Hypnarowski later told me that his company, New Enterprise Stone and Lime, also owned some of the land where Bethlehem Steel once existed. The steel mills had been scrapped long ago, but there were still nuggets to be had — or “buttons” to be precise. Buttons are essentially giant metal boulders that weigh as much as 20 tons. When the mills were still operating, iron ore was melted and poured into great big ladles, at which point the less desirable slag would form at the bottom. This slag was then dumped onto Lake Erie’s shoreline, where it hardened and formed buttons. Together, Hypnarowski and Levin worked to salvage these buttons from the lakeside. They had, it seemed, thought of every conceivable way to mine big scrap. Over time, scrappers have remade Buffalo’s landscape. The city has survived, in part, by devouring itself.

Back when steel mills first closed, Lou Jean Fleron, an emeritus professor at Cornell’s school of industrial and labor relations, ran a series of educational programs for the workers who had been laid off. She got close with the families that became destitute. It was a very hard time, she recalled, and whenever she visited Buffalo’s waterfront, her eyes inevitably drifted toward the derelict mills. “Oh, God, it was like a ghost town — like a skeleton — a big, massive black skeleton,” she recalled. Then the demolition crews and the scrappers arrived to do their work. Now when Fleron goes down to the waterfront, she sees young families with their children having birthday parties. The scene is almost pastoral.

“It was important to take it all down,” Fleron told me. “It does make some of the pain go away.”

There are a few different places Paisley’s copper might have gone after it left Niagara Metals. Most likely it went to a local copper mill, Aurubis Buffalo, which is Niagara Metals’ primary buyer for copper. Jeff Nystrom, who runs Aurubis Buffalo, gave me a tour of his plant, a facility encompassing more than one million square feet — roughly the equivalent of 17 football fields. It employs about 650 employees, many of whom whizzed past us on special bicycles equipped with toolboxes.

Nystrom escorted me to the plant’s intake center: a great big space, almost like a cavern, bathed in murky light. As far as the eye could see, there were big Gaylord shipping boxes brimming with copper. The metals here had been sorted by size and shape, which varied from shards that looked like razor blades to cylinders that looked like hockey pucks. There was even a box filled with tens of thousands of decommissioned Canadian pennies. The various copper alloys, which ranged in color from silver to gold, gleamed and sparkled.

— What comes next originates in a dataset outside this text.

-- ==== Sys2Proof/Machine/Dispatch.lean ====
section
/-! DEFINITION. The effect of a command: one arm per row of the table, each a direct call of its meaning. -/

namespace Sys2Proof.Machine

Aurubis takes these materials, melts them and blends them with other metals to produce a number of different alloys including brass, Muntz metal and a variety of copper grades. These metals are formed into ingots weighing 10 tons, which are then sent through a giant rolling machine (the size of a large house) that churns out a coiled continuous sheet. Imagine gigantic rolls of paper towels, three feet wide and thousands of feet long. That’s what Aurubis Buffalo makes, only in copper. Their clients then use these sheets to manufacture a range of products including Zippo lighters, heat exchangers, coffins and exterior panels for skyscrapers.